───── Provided records

-- ==== Sys2Proof/Certificates/Slice0/Obligations.lean ====
section
/-! DEFINITION. The statements for the provers. Each says under which hypotheses on the state and the
operands a command answers a next state, and which one. -/

section

open Sys2Proof Sys2Proof.Machine

/-! ### The step and the whole machine -/

/-- A step takes the front command and runs it on the state with the queue's rest. -/
def Obligations.StepTakesTheFrontCommand : Prop :=
  ∀ (s : State) (c : Instr) (rest : List Instr), s.pending = c :: rest →
    step s = exec c { s with pending := rest }

/-- The model's choice (logs 6, 34 and 37): with no command waiting, a running controller's node links and drive
links each carry their oldest produced frame away, and one that is off or held in reset idles. -/
def Obligations.IdleStepSendsOneFrameOnEachLink : Prop :=
  ∀ s : State, s.pending = [] →
    (s.running = false → step s = .next s) ∧
    (s.running = true → ∃ t, step s = .next t ∧
      (∀ n, t.port n = { s.port n with unsent := (s.port n).unsent.drop 1 }) ∧
      (∀ i : Slot, t.driveOut[i] = s.driveOut[i].drop 1) ∧
      { t with ports := s.ports, driveOut := s.driveOut } = s)

/-- Every command is answered with a next state; none touches the waiting commands, and only the events
of power and the reset input change whether the controller runs. -/
def Obligations.EveryCommandGoesOn : Prop :=
  ∀ (c : Instr) (s : State), ∃ t, exec c s = .next t ∧ t.pending = s.pending ∧
    (c.ofPower = false → t.power = s.power)

/-- Off or held in reset, the controller takes no frame and no event: only the level of a presence pin and
the events of power and reset change anything (log 22). A CMD, a DATA, a request other than RESUME or a
structural fault on a port that is not UP changes nothing and is not answered; neither does a
HALTED_FRAME_DISCARD in any state (log 14). -/
def Obligations.WhatIsClosedTakesNothing : Prop :=
  (∀ (c : Instr) (s : State), s.running = false → c.ofPower = false →
      (∀ i level, c ≠ .presenceChange i level) → exec c s = .next s) ∧
  (∀ (c : Instr) (n : Node) (s : State),
      (c.sender = some n → (s.port n).state ≠ .up → exec c s = .next s) ∧
      ∀ f, exec (.haltedFrameDiscard n f) s = .next s)

/-- The machine after reset meets every predicate of Safety.lean, and no window is ACTIVE. -/
def Obligations.InvariantsHoldAtReset : Prop :=
  SlotsOk State.reset ∧ LeasesOk State.reset ∧ EnginesOk State.reset ∧ WindowsOk State.reset ∧
  BaysOk State.reset ∧ NoticesOk State.reset ∧ PortsOk State.reset ∧ StoreOk State.reset ∧
  TimingOk State.reset ∧ ∀ k, (State.reset.window k).active = none

/-- Every step keeps the presence rules of the slot, bay and lease records, and the ranges of M and S. -/
def Obligations.StepKeepsSlotBayAndLeaseRecords : Prop :=
  (∀ s t : State, step s = .next t → (SlotsOk s → SlotsOk t) ∧ (BaysOk s → BaysOk t)) ∧
  (∀ s t : State, step s = .next t → LeasesOk s → LeasesOk t)

/-- Every step keeps, at each bay: at most 16 waiting commands, one use of each drive tag, one
outstanding command for each node and node tag, and at most 32 outstanding commands of a node. -/
def Obligations.StepKeepsEngines : Prop :=
  ∀ s t : State, step s = .next t → EnginesOk s → EnginesOk t

/-- Every step keeps each notice queue at 32 notices or fewer, empty while notices are off, with the
attention output following the queue. -/
def Obligations.StepKeepsNoticeQueues : Prop :=
  ∀ s t : State, step s = .next t → NoticesOk s → NoticesOk t

/-- Every step keeps the update queue, the window records, the DOWN ports and the timing ranges. Every step
keeps: the slot of each ACTIVE window has a recorded owner. -/
def Obligations.StepKeepsStoreWindowsPortsTiming : Prop :=
  (∀ s t : State, step s = .next t →
      (StoreOk s → StoreOk t) ∧ (WindowsOk s → WindowsOk t) ∧ (PortsOk s → PortsOk t) ∧
      (TimingOk s → TimingOk t)) ∧
  (∀ s t : State, step s = .next t → WindowsOwned s → WindowsOwned t)

/-- A command that is none of `Instr.movesSlots` leaves every slot record as it is: no read, no
admission, no audit, no notice request and no bay event but those named changes an owner, a
generation, a phase, a policy or a quota. -/
def Obligations.OnlyNamedCommandsChangeSlotRecords : Prop :=
  ∀ (c : Instr) (s t : State), c.movesSlots = false → exec c s = .next t → t.slots = s.slots

/-! ### Arithmetic and the fence -/

/-- R27: the grade, with the flags CLAMPED and ROUNDED. -/
def Obligations.GradeIsTheLargestNotAbove : Prop :=
  ∀ p : Nat,
    (20 ≤ p → gradeMs (gradeIndex p) ≤ p ∧ ∀ i : Fin 10, gradeMs i ≤ p → gradeMs i ≤ gradeMs (gradeIndex p)) ∧
    (p < 20 → gradeMs (gradeIndex p) = 20 ∧ gradeClamped p = true ∧ gradeRounded p = true) ∧
    (20000 < p → gradeMs (gradeIndex p) = 20000 ∧ gradeRounded p = true) ∧
    (20 ≤ p → gradeClamped p = false) ∧
    (gradeRounded p = true ↔ p ≠ gradeMs (gradeIndex p)) ∧
    (List.finRange 10).map gradeMs = [20, 50, 100, 200, 500, 1000, 2000, 5000, 10000, 20000]

/-- The drain limit D is the least of (B + P × n) × 10 and C × 10, is at least 1,000 ticks and at most
1,200,000 with settings in range, and never falls as n rises. The span of every heartbeat lies between 221
and 1,632,020 ticks, is 20 ticks more than the product rounded up, and a lapse deadline falls before its
expiry deadline. -/
def Obligations.DrainLimitsAndSpansStayInRange : Prop :=
  (∀ (t : Timing) (n m : Nat), t.Ok → n ≤ m →
      (drainLimit t n = (t.drainBase + t.drainPerCommand * n) * 10 ∨ drainLimit t n = t.drainCap * 10) ∧
      drainLimit t n ≤ (t.drainBase + t.drainPerCommand * n) * 10 ∧ drainLimit t n ≤ t.drainCap * 10 ∧
      1000 ≤ drainLimit t n ∧ drainLimit t n ≤ 1200000 ∧ drainLimit t n ≤ drainLimit t m) ∧
  (∀ (i : Fin 10) (m : Nat) (src : Source), 1 ≤ m → m ≤ 8 →
      ∀ x S : Nat, x = gradeMs i * 10 * m * (1000000 + tolerance src) →
        S = spanTicks (gradeMs i) m (tolerance src) →
        221 ≤ S ∧ S ≤ 1632020 ∧ x ≤ (S - 20) * 1000000 ∧ (S - 20) * 1000000 < x + 1000000 ∧
        (2 ≤ m → gradeMs i * 10 + 20 < S))

/-- The fence leaves the old owner nothing outstanding and the partner what it had, turns each ACTIVE
entry of the old owner into an ORPHANED one, and the report gets one entry for each command fenced. -/
def Obligations.FenceLeavesNothingOutstanding : Prop :=
  ∀ (e : Engine) (x : Node),
    (e.fence x).outstanding x = 0 ∧
    (e.fence x).outstanding x.partner = e.outstanding x.partner ∧
    (e.fence x).orphans = e.orphans + (e.tags.filter (TagEntry.activeOf x)).length ∧
    (e.fence x).tags.length = e.tags.length ∧
    (e.fenceEntries x).length = e.outstanding x

/-! ### Frames on the node link -/

/-- A CMD frame laid out as chapter 12 says, with its CRC, is read on an UP port as that CMD, whatever
its operands. -/
def Obligations.CmdFrameReadsBack : Prop :=
  ∀ (n : Node) (i : Slot) (tag kind : Byte) (gen : Gen) (lba : Lba) (count : BitVec 16),
    commandOfFrame .up n (frameBytes 1 i.val
      (u8 tag.toNat ++ u8 kind.toNat ++ u16 gen.toNat ++ u48 lba.toNat ++ u16 count.toNat)) =
    some (.cmd n i tag kind gen lba count)

/-- The checks of an arriving frame. A frame that fails the integrity check is counted on an UP or HALTED
port; an intact frame that fails a structure check halts an UP port and is recorded; a REQ that is no
request of the catalog is answered BAD_REQUEST with its id and code. -/
def Obligations.ArrivingFramesAreChecked : Prop :=
  ∀ (s : State) (n : Node) (f : List Byte),
    (s.running = true → (s.port n).state ≠ .down → frameIntact f = false →
      exec (.crcCheckFailed n f) s =
        .next (s.setPort n { s.port n with checkErrors := satInc (s.port n).checkErrors })) ∧
    (∀ k, s.Takes n → frameIntact f = true → structureFault f = some k →
      exec (.protocolFault n f) s = .next (s.setPort n { s.port n with
        state := .halted, lastFault := some { kind := k, classByte := f.getD 0 0, tick := s.now } })) ∧
    (s.Takes n → frameIntact f = true → structureFault f = none → f.getD 0 0 = 3 →
      requestIn n f = none →
      exec (.badRequest n f) s = .next (s.answered n (requestId f) (requestCode f) .badRequest []))

/-- RESUME in HALTED returns the port to UP with DONE and the last fault; in UP it is WRONG_STATE. Training
opens a DOWN port with nothing awaited. A link loss closes an UP or HALTED port, discards what was not sent
and counts the CPLs and DATA frames among it; the node's lease runs on, or, when it is live with fast-expiry
set, expires at once. The node's batch does not gather, its partner's lease is not live and it runs no
sweep. The presence byte of the last fault in RESUME's reply is the model's reading (log 9). -/
def Obligations.PortsReopenTrainAndClose : Prop :=
  (∀ (s : State) (n : Node) (id : BitVec 16), s.running = true →
      ((s.port n).state = .halted →
        exec (.resume n id) s = .next ((s.setPort n { s.port n with state := .up }).answered n id 0x02 .done
          (lastFaultItem (s.port n).lastFault))) ∧
      ((s.port n).state = .up →
        exec (.resume n id) s = .next (s.answered n id 0x02 .wrongState
          (lastFaultItem (s.port n).lastFault)))) ∧
  (∀ (s : State) (n : Node), s.running = true →
      ((s.port n).state = .down →
        exec (.linkTrainingComplete n) s =
          .next (s.setPort n { s.port n with state := .up, awaiting := [] })) ∧
      ((s.port n).state ≠ .down → s.sweep.runsFor n = false →
        ∀ p : Port, p = { s.port n with
          state := .down, awaiting := [], unsent := []
          discardedCpl := satAdd (s.port n).discardedCpl ((s.port n).unsent.filter NodeFrame.isCpl).length
          droppedData := satAdd (s.port n).droppedData ((s.port n).unsent.filter NodeFrame.isData).length } →
        ((s.lease n).fastExpiry = false ∨ s.live n = false →
          exec (.nodeLinkLoss n) s = .next (s.setPort n p)) ∧
        ((s.lease n).fastExpiry = true → s.live n = true → (s.batch n).state ≠ .gathering →
          s.live n.partner = false →
          exec (.nodeLinkLoss n) s = .next (((s.setPort n p).setLease n { s.lease n with
            state := .expired, lapse := none, expiry := none, basis := none }).raise n.partner none
              (.partnerExpired .expired ((s.lease n).grant.map Grant.lastHeartbeat))))))

/-- IDENTIFY, SLOT_STATUS, WINDOW_STATUS, BATCH_STATUS, AUDIT_STATUS and STORE_STATUS are answered DONE at
once with the values of the event, whatever the lease, and change nothing: IDENTIFY with the vendor, part and
revision codes, the bay count and the tick counter. LINK_STATUS clears the three counts and the last fault it
reports. BATCH_STATUS of a byte that names no node is BAD_REQUEST. The widths and presence bytes of the
replies, the 2 bytes of the vendor and part codes among them, are the model's choice (log 9). -/
def Obligations.StatusRequestsReport : Prop :=
  ∀ (s : State) (n : Node) (id : BitVec 16), s.Takes n →
    exec (.identify n id) s = .next (s.answered n id 0x01 .done
      (u16 0x5651 ++ u16 0x0742 ++ u8 0x01 ++ u8 8 ++ tickItem s.time.tick)) ∧
    (∀ i, exec (.slotStatus n id i) s = .next (s.answered n id 0x20 .done (slotStatusReply s i))) ∧
    (∀ x, exec (.batchStatus n id (BitVec.ofNat 8 (nodeCode x))) s =
      .next (s.answered n id 0x32 .done (batchStatusReply s x))) ∧
    (∀ w : Byte, 1 < w.toNat →
      exec (.batchStatus n id w) s = .next (s.answered n id 0x32 .badRequest [])) ∧
    exec (.windowStatus n id) s = .next (s.answered n id 0x42 .done (windowStatusReply s)) ∧
    exec (.auditStatus n id) s = .next (s.answered n id 0x53 .done (auditStatusReply s)) ∧
    exec (.storeStatus n id) s = .next (s.answered n id 0x70 .done (storeStatusReply s.store)) ∧
    exec (.linkStatus n id) s = .next ((s.setPort n { s.port n with
        checkErrors := 0, droppedData := 0, discardedCpl := 0, lastFault := none }).answered n id 0x03 .done
      (u8 1 ++ countItem (s.port n).checkErrors ++ countItem (s.port n).droppedData
        ++ countItem (s.port n).discardedCpl ++ lastFaultItem (s.port n).lastFault))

──────────

(Task requirements)
Transcribe verbatim. Cover the lines from the first line of the entries above to the line containing "(s.running = false → step s = .next s) ∧", inclusive.

(Result of the task)
-- ==== Sys2Proof/Certificates/Slice0/Obligations.lean ====
section
/-! DEFINITION. The statements for the provers. Each says under which hypotheses on the state and the
operands a command answers a next state, and which one. -/

section

open Sys2Proof Sys2Proof.Machine

/-! ### The step and the whole machine -/

/-- A step takes the front command and runs it on the state with the queue's rest. -/
def Obligations.StepTakesTheFrontCommand : Prop :=
  ∀ (s : State) (c : Instr) (rest : List Instr), s.pending = c :: rest →
    step s = exec c { s with pending := rest }

/-- The model's choice (logs 6, 34 and 37): with no command waiting, a running controller's node links and drive
links each carry their oldest produced frame away, and one that is off or held in reset idles. -/
def Obligations.IdleStepSendsOneFrameOnEachLink : Prop :=
  ∀ s : State, s.pending = [] →
    (s.running = false → step s = .next s) ∧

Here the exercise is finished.